CBN tight monetary policy affecting banks’ profits, says operator

In the face of the Central Bank of Nigeria’s adoption of a hawkish monetary stance, more local lenders would pursue cross-border expansion, the CEO of Cowry Asset Management, Johnson Chukwu, has said.

Speaking at a virtual webinar themed “Nigeria’s Economic Landscape” organized by Cowry Asset Management, recently, Chukwu explained that the hiking the benchmark interest rate by 6.5 per cent cumulatively, which has driven lending yields up and consequently eaten into banks’ net interest margins, would spur Nigerian banks to move into other African markets.

He said, “We project more Nigerian banks to adopt cross-border expansion and benefit through risk diversification and greater profit opportunities for shareholders.”

In his presentation, he stated that banks were moving forward with restructuring to diversify their revenue base and remain competitive with other financial services.

According to him, the adoption of Holdco structures by many local lenders will help to swathe the increasing competition from fintech through the development of more fintech products or partnering and investing in other companies developing products.

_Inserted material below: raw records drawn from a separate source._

-- ==== Sys2Proof/Machine/Watch.lean ====
section
/-!
DEFINITION. FAIRNESS_BURST (R341), ISSUE_LIMIT_SWITCH (R342), the barrier watchdog with its record (R357 to R359), and
XWT_WATCHDOG_TIMEOUT (R181).
-/
namespace Sys2Proof.Machine

/-! ### Issue -/

/-- FAIRNESS_BURST. -/
def execFairnessBurst (fib : Nat) (s : State) : Out := .next (s.beginBurst fib)

/-- The current fibre of a slot has issued 2,048 consecutive instructions beside a ready fibre, and its next one reads no
latch (R214, R342). -/
def switchDue (s : State) (slot : Nat) : Bool :=
  match tget s.slots slot with
  | none => false
  | some x =>
    decide (2048 ≤ x.consec) && (nextReady s slot x.cur).isSome &&
    (match tget s.fibs (fibId slot x.cur) with
     | some f => (heldRun s f).isNone
     | none => true)

/-- ISSUE_LIMIT_SWITCH: a group switch of the fibre that gives up the slot. -/
def execIssueLimitSwitch (slot : Nat) (s : State) : Out :=
  if !switchDue s slot then .next s
  else
    match tget s.slots slot with
    | none => .next s
    | some x => .next ((s.modFib (fibId slot x.cur) groupSwitch).passSlot slot)

/-! ### What is watched (R357) -/

/-- The earliest of a list of ticks. -/
def earliest : List Nat → Option Nat
  | [] => none
  | k :: ks => some (ks.foldl min k)

/-- The threads of a fibre that wait on an object: 0 a workgroup barrier, 1 a counted barrier, 2 FBAR. -/
def waitsOn (kind obj : Nat) (t : Thread) : Bool :=
  t.st == 1#4 && (match t.wait with
    | .bar x => kind == 0 && x == obj
    | .cbar x _ => kind == 1 && x == obj
    | .fbar _ => kind == 2
    | _ => false)

/-- The fibres whose waits on an object count: of FBAR those of the slot `obj` of the workgroup. -/
def watchedFibs (s : State) (wid kind obj : Nat) (w : Workgroup) : List (Nat × Fibre) :=
  (wgFibs s wid).filter (fun (_, f) => kind != 2 || f.slot == w.slots.getD obj (2 ^ 40))

/-- Since when a flight waits on a pod or a ticketed cell (R149). A ticketed add at a peer counts from its request: what it meets
there no reply tells before the lane is done (log entry 42). -/
def blockedSince (fl : Flight) : Option Nat :=
  match fl.kind, fl.stage with
  | _, .reserved _ => none
  | .tadd _ _, .request =>
    if fl.lanes.any (fun x => x.ret.isNone && x.place.remote) then some fl.since else fl.blocked
  | _, _ => fl.blocked

/-- The fibre that waits in the flight `obj` on a pod or a ticketed cell, with the flight and the start of the wait (R149). -/
def watchedFlight (s : State) (wid obj : Nat) : Option (Nat × Fibre × Flight × Nat) :=
  match tget s.flights obj with
  | none => none
  | some fl =>
    match tget s.fibs fl.fib, blockedSince fl with
    | some f, some k => if f.wg == wid && f.hold == .flight obj then some (fl.fib, f, fl, k) else none
    | _, _ => none

/-- The start of the earliest wait on a watched object. -/
def watchStart (s : State) (wid kind obj : Nat) (w : Workgroup) : Option Nat :=
  if kind == 3 then (watchedFlight s wid obj).map (fun x => x.2.2.2)
  else
    earliest (((watchedFibs s wid kind obj w).map (fun ((_, f) : Nat × Fibre) =>
      (f.threads.filter (waitsOn kind obj)).map (·.since))).flatten)

/-! ### The record (R359) -/

/-- A thread holds a token for a barrier at its current GEN. -/
def holdsToken (obj : Nat) (gen : BitVec 16) (t : Thread) : Bool := t.token == some (obj, gen)

/-- A thread has exited or was never launched. -/
def Thread.gone (t : Thread) : Bool := t.st == 3#4 || t.st == 6#4

/-- A fibre has arrived at the object. -/
def hasArrived (s : State) (kind obj : Nat) (gen : BitVec 16) (i : Nat) (f : Fibre) : Bool :=
  match kind with
  | 0 => f.threads.all (fun t => t.gone || holdsToken obj gen t)
  | 2 => fbarArrived s i f
  | _ => false

/-- The fibre's index 4s + i within the workgroup. -/
def fibIndex (w : Workgroup) (f : Fibre) : Nat := 4 * w.slots.idxOf f.slot + f.idx

/-- The mask that the earliest waiter of a slot's FBAR waits with. -/
def earliestMask (fs : List (Nat × Fibre)) : Nat :=
  let ws := (fs.map (fun ((_, f) : Nat × Fibre) => f.threads.filterMap (fun (t : Thread) =>
    match t.wait with
    | .fbar m => if t.st == 1#4 then some (t.since, m) else none
    | _ => none))).flatten
  match earliest (ws.map (·.1)) with
  | none => 0
  | some k => match ws.find? (fun x => x.1 == k) with
    | some x => x.2
    | none => 0

/-- A mask of threads by a test. -/
def threadMask (f : Fibre) (p : Thread → Bool) : Nat :=
  f.threads.zipIdx.foldl (fun a (t, i) => if p t then a + 2 ^ i else a) 0

/-- One fibre entry: its head and its PC table. -/
def watchEntry (w : Workgroup) (kind obj : Nat) (gen : BitVec 16) (blocked : Option LaneMask) (f : Fibre) : List Byte :=
  let waitm := match blocked with
    | some m => m.toNat
    | none => threadMask f (waitsOn kind obj)
  let arrm := if kind == 0 then threadMask f (holdsToken obj gen) else 0
  leBytes (arrm + waitm * 2 ^ 32 + fibIndex w f % 2 ^ 8 * 2 ^ 64) 16 ++
  (f.threads.map (fun t => leBytes (pcEntry t) 8)).flatten

/-- The fibres that receive entries. -/
def entryFibs (s : State) (wid kind obj : Nat) (w : Workgroup) (gen : BitVec 16) : List (Nat × Fibre) :=
  match kind with
  | 0 => (wgFibs s wid).filter (fun (_, f) => f.threads.any (fun t => !t.gone && !holdsToken obj gen t))
  | 1 => (wgFibs s wid).filter (fun (_, f) => !f.exited)
  | 2 =>
    let fs := watchedFibs s wid 2 obj w
    fs.filter (fun (i, f) => earliestMask fs / 2 ^ f.idx % 2 == 1 && !f.exited && !fbarArrived s i f)
  | _ => match watchedFlight s wid obj with
    | some (i, f, _, _) => [(i, f)]
    | none => []

/-- The address at which a flight waits: that of its first lane which is not done. -/
def blockedAt (fl : Flight) : Nat :=
  match fl.lanes.find? (fun x => x.ret.isNone) with
  | some x => x.va.toNat
  | none => 0

/-- The fibre places of a workgroup's slots that hold no fibre, as bits of the record's mask: they count as exited from the start
(R335). -/
def emptyPlaces (s : State) (w : Workgroup) : Nat :=
  match launchOf s w with
  | none => 0
  | some l =>
    w.slots.zipIdx.foldl (fun a (sl, k) =>
      (List.range l.hdr.nfib).foldl (fun a i => if (tget s.fibs (fibId sl i)).isNone then a + 2 ^ (4 * k + i) else a) a) 0

/-- The fibre mask of the record: the fibres that have arrived or exited. -/
def watchMask (s : State) (wid kind obj : Nat) (w : Workgroup) (gen : BitVec 16) : Nat :=
  if kind == 0 || kind == 2 then
    (wgFibs s wid).foldl (fun a (i, f) =>
      if f.exited || hasArrived s kind obj gen i f then a + 2 ^ (fibIndex w f) else a) (emptyPlaces s w)
  else 0

/-- The watchdog record. -/
def watchRecord (s : State) (wid kind obj : Nat) (w : Workgroup) : List Byte :=
  let gen := match kind with
    | 0 => (barOf w obj).gen
    | 1 => (cbarOf w obj).gen
    | _ => 0#16
  let objField := match kind with
    | 3 => (match watchedFlight s wid obj with
      | some (_, _, fl, _) => blockedAt fl
      | none => 0)
    | _ => obj
  let v1 := match kind with
    | 0 => (barOf w obj).arr
    | 1 => (cbarOf w obj).count.toNat
    | _ => 0
  let v2 := match kind with
    | 0 => barNeed s wid (barOf w obj)
    | 1 => (cbarOf w obj).target.toNat
    | 2 => earliestMask (watchedFibs s wid 2 obj w)
    | _ => 0
  let es := entryFibs s wid kind obj w gen
  let blocked := if kind == 3 then (watchedFlight s wid obj).map (fun x => x.2.2.1.mask) else none
  leBytes (kind * 2 ^ 259 + es.length * 2 ^ 263 + v2 % 2 ^ 16 * 2 ^ 272 + v1 % 2 ^ 16 * 2 ^ 288 + gen.toNat * 2 ^ 304 +
    w.w % 2 ^ 32 * 2 ^ 320 + w.core % 2 ^ 10 * 2 ^ 358 + w.ctx.id % 2 ^ 16 * 2 ^ 368 + objField % 2 ^ 64 * 2 ^ 384 +
    s.tick % 2 ^ 64 * 2 ^ 448) 64 ++
  leBytes (watchMask s wid kind obj w gen) 32 ++ (es.map (fun ((_, f) : Nat × Fibre) => watchEntry w kind obj gen blocked f)).flatten

/-- The watch time of an object has reached WDT. The clock stands while the context is not resident. -/
def watchDue (s : State) (wid kind obj : Nat) (w : Workgroup) : Bool :=
  match watchStart s wid kind obj w, launchOf s w with
  | some k, some l => decide (kind ≤ 3) && decide (k + l.lr.wdt ≤ s.tick) && ctxPlaceable s w.ctx
  | _, _ => false

/-- The objects that may be watched in a workgroup: kind and number. -/
def watchObjects (s : State) (wid : Nat) (w : Workgroup) : List (Nat × Nat) :=
  (List.range 16).map (fun x => (0, x)) ++ (List.range w.cbars.length).map (fun x => (1, x)) ++
  (List.range w.slots.length).map (fun x => (2, x)) ++
  s.flights.filterMap (fun (i, _) => if (watchedFlight s wid i).isSome then some (3, i) else none)

/-- What orders the expiries of one launch: the tick, then the workgroup's linear index, KIND and OBJ (R451). -/
def watchKey (s : State) (wid kind obj : Nat) (w : Workgroup) : List Nat :=
  [(watchStart s wid kind obj w).getD 0, w.w, kind,
    if kind == 3 then ((watchedFlight s wid obj).map (fun x => blockedAt x.2.2.1)).getD 0 else obj]

/-- No other object of the launch that has reached WDT goes before this one (R451). -/
def watchFirst (s : State) (wid kind obj : Nat) (w : Workgroup) : Bool :=
  s.wgs.all (fun (i, v) => v.lid != w.lid || (watchObjects s i v).all (fun (k, x) =>
    !(watchDue s i k x v && decide (watchKey s i k x v < watchKey s wid kind obj w))))

/-- One line of the watchdog record: a line that cannot be written is skipped with a fault record, whose requester is none of R116's
(R449, log entry 51); one of a peer goes there. -/
def State.writeWatchPiece (s : State) (c : CtxKey) (xl : List (BitVec 32)) (va : Nat) (bs : List Byte) (x : Nat × Nat) : State :=
  match writePiece [] c xl false va bs s x with
  | .ok s' => s'
  | .error e =>
    match translate s c xl false .write (BitVec.ofNat 64 x.1) with
    | .ok (.peer p o) =>
      s.sendPeer 2046 p (o / 64 * 64) c (.write (byteMask (o % 64) x.2) (bytesLine (o % 64) ((bs.drop (x.1 - va)).take x.2)) none)
    | _ => s.postFault c { tick := s.tick, va := BitVec.ofNat 64 x.1, obj := 0, asid := xlAsid xl, kind := e, acc := 1,
                           run := false, req := 0, lanes := 0#32, rpl := false }

/-- The watchdog record is written, each of its lines by itself (R449). -/
def State.writeWatch (s : State) (c : CtxKey) (xl : List (BitVec 32)) (va : Nat) (bs : List Byte) : State :=
  (linePieces (bs.length + 1) va bs.length).foldl (fun (s : State) x => s.writeWatchPiece c xl va bs x) s

/-- A watchdog expiry of a context is due: it is taken in front of a pre-emption (R357). -/
def ctxOverdue (s : State) (c : CtxKey) : Bool :=
  s.wgs.any (fun (i, w) => w.ctx == c && (watchObjects s i w).any (fun (k, x) => watchDue s i k x w))

/-- WATCHDOG_EXPIRY (R358, R451): the record is written and the context ends. -/
def execWatchdogExpiry (wg kind obj : Nat) (s : State) : Out :=
  match tget s.wgs wg with
  | none => .next s
  | some w =>
    match launchOf s w with
    | some l =>
      if watchDue s wg kind obj w && watchFirst s wg kind obj w then
        .next ((s.writeWatch w.ctx l.xl l.lr.wda.toNat (watchRecord s wg kind obj w)).endContext w.ctx 2 (some (w.lid, w.w)))
      else .next s
    | none => .next s

/-- XWT_WATCHDOG_TIMEOUT: a runner has waited in XWT as long as its launch's watchdog allows. -/
def execXwtWatchdogTimeout (rnr : Nat) (s : State) : Out :=
  match tget s.runners rnr with
  | none => .next s
  | some r =>
    match r.xwt, tget s.wgs r.wg with
    | some _, some w =>
      .next (if r.since + wdtOf s w ≤ s.tick && ctxPlaceable s w.ctx then s.runnerFault rnr 0x0D#8 else s)
    | _, _ => .next s

end Sys2Proof.Machine
end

“The transition to Holdco structures will give Nigerian banks more leverage to diversify their earnings in the face of the present tight monetary policy regime, thus enhancing their topline. Zenith Bank and Sterling Bank recently got approvals in principle to convert to Holdcos, following FBN Holdings, Stanbic IBTC Holdings, FCMB Group, and GTCO as NGX-listed banks, who currently operate Holdco structures.

“So far, the banking sector recorded a positive year-to-date performance of 8.50 per cent. An example of diversification from Nigerian risks through non-Nigerian operations can be seen with the United Bank for Africa. 63 per cent of contributions to UBA’s profit before tax came from African operations in 21 countries,” he explained.

Chukwu added that the banking sector had seen an upsurge due to the increase in transactions electronically and through several payment options.